Take the data below and extract the lines from the one with "theorem test_decode_movBx : decodeTableWord" to the one with "theorem test_decode_add : decodeTableWord", inclusive, exactly as written.

◆ EXERCISE MATERIALS

○ ○ ○ ○ ○ ○ ○

-- ==== Sys2Proof/Tests/Slice0.lean ====
section
/-! SUPPORT. Tests, each with the spec's own example or vector as its source, and for every obligation with hypotheses
a witness that meets them. -/

namespace Sys2Proof.Machine

/-! ### Helpers -/

/-- The reset state with bytes placed at `ip`. -/
def stateAt (ip : Word) (bs : List Byte) : State :=
  { State.reset with ip := ip, mem := placeBytes ip.toNat bs [] }

/-- What an outcome's next state answers to a question; none where the outcome is no next state. -/
def seen {α : Type} (o : Host.Outcome State Fault Refusal) (f : State → α) : Option α :=
  match o with
  | .next s => some (f s)
  | .fault _ => none
  | .refused _ => none

/-! ### WellFormed: one ill-formed record for each check (30_encoding.md R57) -/

theorem test_wf_refuses_missing_operand : Record.wf { opcode := .movAx, a1 := none, a2 := none } = false := by decide
theorem test_wf_refuses_extra_operand : Record.wf { opcode := .nop, a1 := some 7#16, a2 := none } = false := by decide
theorem test_wf_refuses_second_operand : Record.wf { opcode := .push, a1 := some 0#16, a2 := some 0#16 } = false := by
  decide
theorem test_wf_accepts_bad_selector : Record.wf { opcode := .push, a1 := some 7#16, a2 := none } = true := by decide
theorem test_opcode_count : Opcode.all.length = Config.nopc ∧ Reg.all.length = Config.ngpr := by decide

/-! ### Decoding: every constructor's word written out from R50, R53 and the `encoding` column of the table -/

theorem test_decode_nop : decodeTableWord 8 0b00000001 = some .nop := by decide
theorem test_decode_hlt : decodeTableWord 8 0b00000010 = some .hlt := by decide
theorem test_decode_movAx : decodeTableWord 24 0b000000000001000100001000 = some (.movAx 0x0011#16) := by decide
theorem test_decode_movBx : decodeTableWord 24 0b000000000000100100001001 = some (.movBx 0x0009#16) := by decide
theorem test_decode_movCx : decodeTableWord 24 0b111111111111111100001010 = some (.movCx 0xFFFF#16) := by decide
theorem test_decode_movDx : decodeTableWord 24 0b000100100011010000001011 = some (.movDx 0x1234#16) := by decide
theorem test_decode_movSp : decodeTableWord 24 0b100000000000000000001100 = some (.movSp 0x8000#16) := by decide
theorem test_decode_ste : decodeTableWord 8 0b00010000 = some .ste := by decide
theorem test_decode_cle : decodeTableWord 8 0b00010001 = some .cle := by decide
theorem test_decode_stg : decodeTableWord 8 0b00010010 = some .stg := by decide
theorem test_decode_clg : decodeTableWord 8 0b00010011 = some .clg := by decide
theorem test_decode_sth : decodeTableWord 8 0b00010100 = some .sth := by decide
theorem test_decode_clh : decodeTableWord 8 0b00010101 = some .clh := by decide
theorem test_decode_stl : decodeTableWord 8 0b00010110 = some .stl := by decide
theorem test_decode_cll : decodeTableWord 8 0b00010111 = some .cll := by decide
theorem test_decode_push : decodeTableWord 24 0b000000010000000000011010 = some (.push 0x0100#16) := by decide
theorem test_decode_pop : decodeTableWord 24 0b000000000000001100011011 = some (.pop 0x0003#16) := by decide
theorem test_decode_add : decodeTableWord 8 0b00100000 = some .add := by decide
theorem test_decode_sub : decodeTableWord 8 0b00100001 = some .sub := by decide
theorem test_decode_mul : decodeTableWord 8 0b00100010 = some .mul := by decide
theorem test_decode_div : decodeTableWord 8 0b00100011 = some .div := by decide

/-- The 235 illegal bytes of R54, by its ranges, and the 21 legal ones. -/
theorem test_illegal_bytes : (List.range 256).filter (fun b => (opcodeOf .default (BitVec.ofNat 8 b)).isSome) =
    [0x01, 0x02, 0x08, 0x09, 0x0A, 0x0B, 0x0C, 0x10, 0x11, 0x12, 0x13, 0x14, 0x15, 0x16, 0x17, 0x1A, 0x1B,
     0x20, 0x21, 0x22, 0x23] := by decide

/-- V6: `0C FE FF` decodes to (MOV SP, 0xFFFE) and encodes to the same bytes. -/
theorem test_encode_movSp : encode .default (.movSp 0xFFFE#16) = [0x0C#8, 0xFE#8, 0xFF#8] := by decide

/-- R58: "a record `PUSH 0x0007` encodes to `1A 07 00`", and slots beyond the size are dropped. -/
theorem test_record_encode : Record.encode .default { opcode := .push, a1 := some 7#16, a2 := some 9#16 } =
    some [0x1A#8, 0x07#8, 0x00#8] ∧
    Record.encode .default { opcode := .nop, a1 := some 7#16, a2 := none } = some [0x01#8] ∧
    Record.encode .default { opcode := .movAx, a1 := none, a2 := none } = none := by decide

/-! ### Fetch, decode, advance (95_test_vectors.md 2.1) -/

theorem test_nop_wraps : seen (step (stateAt 0xFFFF#16 [0x01#8])) (fun t => (t.run, t.ip)) =
    some (.running, 0x0000#16) := by decide
theorem test_mov_fits_exactly : seen (step (stateAt 0xFFFD#16 [0x08#8, 0x34#8, 0x12#8])) (fun t => (t.ax, t.ip)) =
    some (0x1234#16, 0x0000#16) := by decide
theorem test_mov_operand_beyond_FFFE : seen (step (stateAt 0xFFFE#16 [0x08#8])) (fun t => (t.run, t.ip)) =
    some (.faulted .outOfBounds, 0xFFFE#16) := by decide
theorem test_mov_operand_beyond_FFFF : seen (step (stateAt 0xFFFF#16 [0x08#8])) (fun t => (t.run, t.ip)) =
    some (.faulted .outOfBounds, 0xFFFF#16) := by decide
theorem test_illegal_at_top : seen (step (stateAt 0xFFFF#16 [0x24#8])) (fun t => (t.run, t.ip)) =
    some (.faulted .illegalInstruction, 0xFFFF#16) := by decide
/-- V5, case a: nothing loaded, one step. -/
theorem test_reset_step : seen (step State.reset) (fun t => (t.run, t.ip)) =
    some (.faulted .illegalInstruction, 0x0000#16) := by decide
/-- The host's placing of a word runs it as the first instruction after reset. -/
theorem test_fetch_word : seen (step (State.reset.withFetchWord 24 0x12340B)) (fun t => (t.dx, t.ip)) =
    some (0x1234#16, 0x0003#16) := by decide

/-! ### The instructions, one step each -/

/-- R80's example. -/
theorem test_nop : seen (step (stateAt 0x0004#16 [0x01#8])) (fun t => (t.ip, t.ax, t.flags)) =
    some (0x0005#16, 0#16, 0#16) := by decide
/-- R81's example: the report has been emitted once. -/
theorem test_hlt : seen (step (stateAt 0x0006#16 [0x02#8])) (fun t => (t.run, t.ip, t.sink.length)) =
    some (.halted, 0x0007#16, 1) := by decide
/-- V2's dump: 30 zeros, then `CD AB`. -/
theorem test_hlt_dump : (State.haltReport { stateAt 0#16 [] with mem := [(0xFFFE, 0xCD#8), (0xFFFF, 0xAB#8)] }).dump =
    List.replicate 30 0x00#8 ++ [0xCD#8, 0xAB#8] := by decide
theorem test_movAx : seen (step (stateAt 0#16 [0x08#8, 0x11#8, 0x00#8])) (·.ax) = some 0x0011#16 := by decide
theorem test_movBx : seen (step (stateAt 3#16 [0x09#8, 0x09#8, 0x00#8])) (·.bx) = some 0x0009#16 := by decide
theorem test_movCx : seen (step (stateAt 0#16 [0x0A#8, 0xFF#8, 0xFF#8])) (·.cx) = some 0xFFFF#16 := by decide
theorem test_movDx : seen (step (stateAt 0#16 [0x0B#8, 0x34#8, 0x12#8])) (·.dx) = some 0x1234#16 := by decide
theorem test_movSp : seen (step (stateAt 0#16 [0x0C#8, 0xFE#8, 0xFF#8])) (fun t => (t.sp, t.run)) =
    some (0xFFFE#16, .running) := by decide
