-- ==== Sys2Proof/Config.lean ====
section
/-! DEFINITION. What an implementation fixes and what the manual leaves open. Every open value is an opaque constant
without a body: nothing can evaluate it, and a statement about it holds for every value (notes/assumptions/2). -/
namespace Sys2Proof.Config

/-- Which of `n` enabled steps comes next, by the step counter; the manual fixes no order (spec/00, R2). -/
opaque choose : Nat → Nat

/-- A free natural number for each use of the counter: the L1 victim, a kept translation, an L2 hit, a core choice. -/
opaque freeNat : Nat → Nat

/-- A free bit for each use of the counter. -/
opaque freeBit : Nat → Bool

/-- A free byte, for bytes whose value the manual leaves to the device. -/
opaque freeByte : Nat → BitVec 8

/-- sfu_f32 by function and source bits: within 2 units in the last place of the exact value, the rest left open
(spec/06, R137). The function numbers are those of Table 3.9, 5 to 11. -/
opaque sfu : Nat → BitVec 32 → BitVec 32

/-- The fixed function of the ray unit for one triangle and one ray (spec/17, R346): t, u and v of a hit, and whether a ray that goes
through the edge or a vertex of the triangle hits it. The arguments are the nine vertex coordinates and six ray components as exact
fractions. -/
opaque rayHit : List (Int × Nat) → List (Int × Nat) → BitVec 32 × BitVec 32 × BitVec 32
opaque rayEdge : List (Int × Nat) → List (Int × Nat) → Bool

/-- Whether a thief of a core takes a task record in a clk (spec/08, R190). -/
opaque wants : Nat → Nat → Bool

/-- The die at which a Subry port stands: firmware fixes which router serves it (spec/24, R412, R417). -/
opaque portDie : Nat → Nat

/-- Whether a peer drops an access to a granule of its memory, by the granule's key and a step: its window table is the peer's own
(spec/24, R418). -/
opaque peerDrops : Nat → Nat → Bool

/-- The SHA-256 measurement of running firmware (spec/24, R426): the image is not part of the state. -/
opaque measure : Nat → BitVec 256

/-- The signature of an attestation report over its bytes by a one-time key (spec/24, R426). -/
opaque attestSign : Nat → List (BitVec 8) → List (BitVec 8)

/-- Whether a staged firmware image verifies (spec/24, R425). -/
opaque firmwareOk : Nat → Bool

end Sys2Proof.Config
end

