-- ==== Sys2Proof/Decode.lean ====
section
/-! DEFINITION. The decoder, total on any bytes, and after it the encoder, both over the formats of spec/03. Numbers are
natural numbers: bit `lo` of a word `w` is `w / 2^lo % 2`. -/
namespace Sys2Proof

/-- The `n` bits of `w` from bit `lo` upward. -/
def fld (w lo n : Nat) : Nat := w / 2 ^ lo % 2 ^ n

/-- Bit `lo` of `w`. -/
def bitAt (w lo : Nat) : Bool := w / 2 ^ lo % 2 == 1

/-- The register named by a 7-bit field; 98 to 127 name none (spec/02, R29 to R31). -/
def Reg.ofNat (n : Nat) : Option Reg :=
  if h : n < 64 then some (.v ⟨n, h⟩)
  else if h : n - 64 < 32 then some (.s ⟨n - 64, h⟩)
  else if n = 96 then some .zero
  else if n = 97 then some .lane
  else none

/-- The field value of a register. -/
def Reg.toNat : Reg → Nat
  | .v n => n.val
  | .s n => 64 + n.val
  | .zero => 96
  | .lane => 97

/-- The quad whose first register divided by 4 is `n`; 24 and above name none (spec/03, R54). -/
def Quad.ofNat (n : Nat) : Option Quad :=
  if h : n < 16 then some (.v ⟨n, h⟩)
  else if h : n - 16 < 8 then some (.s ⟨n - 16, h⟩)
  else none

/-- The first register of a quad divided by 4. -/
def Quad.toNat : Quad → Nat
  | .v n => n.val
  | .s n => 16 + n.val

def Rnd.ofCode : Nat → Option Rnd
  | 0 => some .rne
  | 1 => some .rtz
  | 2 => some .rdn
  | 3 => some .rup
  | 4 => some .rna
  | _ => none

def Rnd.toNat : Rnd → Nat
  | .rne => 0
  | .rtz => 1
  | .rdn => 2
  | .rup => 3
  | .rna => 4

def Fmt.ofCode : Nat → Option Fmt
  | 0 => some .f32
  | 1 => some .f64
  | 2 => some .f16
  | 3 => some .bf16
  | _ => none

def Fmt.toNat : Fmt → Nat
  | .f32 => 0
  | .f64 => 1
  | .f16 => 2
  | .bf16 => 3

def IntFmt.ofCode : Nat → Option IntFmt
  | 0 => some .s32
  | 1 => some .n32
  | 2 => some .s64
  | 3 => some .n64
  | _ => none

def IntFmt.toNat : IntFmt → Nat
  | .s32 => 0
  | .n32 => 1
  | .s64 => 2
  | .n64 => 3

def Narrow.ofCode : Nat → Option Narrow
  | 0 => some .e4m3
  | 1 => some .e5m2
  | 2 => some .e3m2
  | 3 => some .e2m3
  | 4 => some .e2m1
  | 5 => some .s8
  | _ => none

def Narrow.toNat : Narrow → Nat
  | .e4m3 => 0
  | .e5m2 => 1
  | .e3m2 => 2
  | .e2m3 => 3
  | .e2m1 => 4
  | .s8 => 5

def Size.ofCode : Nat → Option Size
  | 0 => some .b1
  | 1 => some .b2
  | 2 => some .b4
  | 3 => some .b8
  | _ => none

def Size.toNat : Size → Nat
  | .b1 => 0
  | .b2 => 1
  | .b4 => 2
  | .b8 => 3

def Scope.ofCode : Nat → Option Scope
  | 0 => some .core
  | 1 => some .sheaf
  | 2 => some .die
  | 3 => some .module
  | 4 => some .system
  | _ => none

def Scope.toNat : Scope → Nat
  | .core => 0
  | .sheaf => 1
  | .die => 2
  | .module => 3
  | .system => 4

/-- ORD 11 is RED, not an ATOM. -/
def AtomOrd.ofCode : Nat → Option AtomOrd
  | 0 => some .plain
  | 1 => some .acq
  | 2 => some .rel
  | _ => none

def AtomOrd.toNat : AtomOrd → Nat
  | .plain => 0
  | .acq => 1
  | .rel => 2

/-- `some x` when the bits that must be 0 are 0 (spec/03, R52). -/
def need (c : Bool) (x : Option α) : Option α := if c then x else none

def Rrr.parse (w : Nat) : Option Rrr := do
  some ⟨bitAt w 31, bitAt w 30, bitAt w 29, ← Reg.ofNat (fld w 22 7), ← Reg.ofNat (fld w 15 7), ← Reg.ofNat (fld w 8 7)⟩

/-- R format whose B holds a function; bit 30 is FB and must be 0. -/
def Rr.parse (w : Nat) : Option Rr := do
  need (!bitAt w 30) (some ⟨bitAt w 31, bitAt w 29, ← Reg.ofNat (fld w 15 7), ← Reg.ofNat (fld w 8 7)⟩)

def ShiftImm.parse (w : Nat) : Option ShiftImm := do
  some ⟨bitAt w 29, Fin.ofNat 64 (fld w 23 6), bitAt w 22, ← Reg.ofNat (fld w 15 7), ← Reg.ofNat (fld w 8 7)⟩

def CmpReg.parse (w : Nat) : Option CmpReg := do
  some ⟨bitAt w 31, bitAt w 30, bitAt w 29, ← Reg.ofNat (fld w 22 7), ← Reg.ofNat (fld w 15 7),
    Fin.ofNat 16 (fld w 11 4), Fin.ofNat 8 (fld w 8 3)⟩

def CmpImm.parse (w : Nat) : Option CmpImm := do
  some ⟨BitVec.ofNat 9 (fld w 23 9), bitAt w 22, ← Reg.ofNat (fld w 15 7),
    Fin.ofNat 16 (fld w 11 4), Fin.ofNat 8 (fld w 8 3)⟩

def Select.parse (w : Nat) : Option Select := do
  some ⟨Fin.ofNat 8 (fld w 29 3), ← Reg.ofNat (fld w 22 7), ← Reg.ofNat (fld w 15 7), ← Reg.ofNat (fld w 8 7)⟩

def PredOp.parse (w : Nat) : Option PredOp :=
  need (fld w 25 3 == 0 && fld w 18 4 == 0 && fld w 11 4 == 0)
    (some ⟨Fin.ofNat 16 (fld w 28 4), Fin.ofNat 8 (fld w 22 3), Fin.ofNat 8 (fld w 15 3), Fin.ofNat 8 (fld w 8 3)⟩)

def RegImm.parse (w : Nat) : Option RegImm := do
  some ⟨BitVec.ofNat 9 (fld w 23 9), bitAt w 22, ← Reg.ofNat (fld w 15 7), ← Reg.ofNat (fld w 8 7)⟩

def Jump.parse (w : Nat) : Jump :=
  ⟨BitVec.ofNat 20 (fld w 12 20), bitAt w 11, Fin.ofNat 8 (fld w 8 3)⟩

def Compact.parse (h : Nat) : Compact := ⟨Fin.ofNat 32 (fld h 11 5), Fin.ofNat 32 (fld h 6 5)⟩

/-- Major 0x31: X, FB and bit 22 must be 0. -/
def FUnary.parse (w : Nat) : Option FUnary := do
  need (!bitAt w 31 && !bitAt w 30 && !bitAt w 22)
    (some ⟨← Fmt.ofCode (fld w 23 2), bitAt w 29, ← Reg.ofNat (fld w 15 7), ← Reg.ofNat (fld w 8 7)⟩)

def CvtInt.parse (w : Nat) : Option CvtInt := do
  need (!bitAt w 30 && fld w 22 2 == 0)
    (some ⟨← Fmt.ofCode (fld w 27 2), ← IntFmt.ofCode (fld w 25 2), bitAt w 24, bitAt w 29,
      ← Reg.ofNat (fld w 15 7), ← Reg.ofNat (fld w 8 7)⟩)

def CvtWide.parse (w : Nat) : Option CvtWide := do
  need (!bitAt w 31 && !bitAt w 30 && fld w 22 3 == 0)
    (some ⟨← Fmt.ofCode (fld w 27 2), ← Fmt.ofCode (fld w 25 2), bitAt w 29,
      ← Reg.ofNat (fld w 15 7), ← Reg.ofNat (fld w 8 7)⟩)

def CvtNarrow.parse (w : Nat) : Option CvtNarrow := do
  need (!bitAt w 30 && fld w 22 2 == 0)
    (some ⟨bitAt w 31, ← Fmt.ofCode (fld w 27 2), ← Narrow.ofCode (fld w 24 3), bitAt w 29,
      ← Reg.ofNat (fld w 15 7), ← Reg.ofNat (fld w 8 7)⟩)

def Plane.parse (w : Nat) : Option Plane := do
  need (!bitAt w 30 && fld w 22 4 == 0 && fld w 26 3 != 7)
    (some ⟨Fin.ofNat 7 (fld w 26 3), bitAt w 29, ← Reg.ofNat (fld w 15 7), ← Reg.ofNat (fld w 8 7)⟩)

○ ○ ○ ○ ○ ○ ○

◆ WRITTEN RESPONSE
theorem test_decode_movBx : decodeTableWord 24 0b000000000000100100001001 = some (.movBx 0x0009#16) := by decide
theorem test_decode_movCx : decodeTableWord 24 0b111111111111111100001010 = some (.movCx 0xFFFF#16) := by decide
theorem test_decode_movDx : decodeTableWord 24 0b000100100011010000001011 = some (.movDx 0x1234#16) := by decide
theorem test_decode_movSp : decodeTableWord 24 0b100000000000000000001100 = some (.movSp 0x8000#16) := by decide
theorem test_decode_ste : decodeTableWord 8 0b00010000 = some .ste := by decide
theorem test_decode_cle : decodeTableWord 8 0b00010001 = some .cle := by decide
theorem test_decode_stg : decodeTableWord 8 0b00010010 = some .stg := by decide
theorem test_decode_clg : decodeTableWord 8 0b00010011 = some .clg := by decide
theorem test_decode_sth : decodeTableWord 8 0b00010100 = some .sth := by decide
theorem test_decode_clh : decodeTableWord 8 0b00010101 = some .clh := by decide
theorem test_decode_stl : decodeTableWord 8 0b00010110 = some .stl := by decide
theorem test_decode_cll : decodeTableWord 8 0b00010111 = some .cll := by decide
theorem test_decode_push : decodeTableWord 24 0b000000010000000000011010 = some (.push 0x0100#16) := by decide
theorem test_decode_pop : decodeTableWord 24 0b000000000000001100011011 = some (.pop 0x0003#16) := by decide
theorem test_decode_add : decodeTableWord 8 0b00100000 = some .add := by decide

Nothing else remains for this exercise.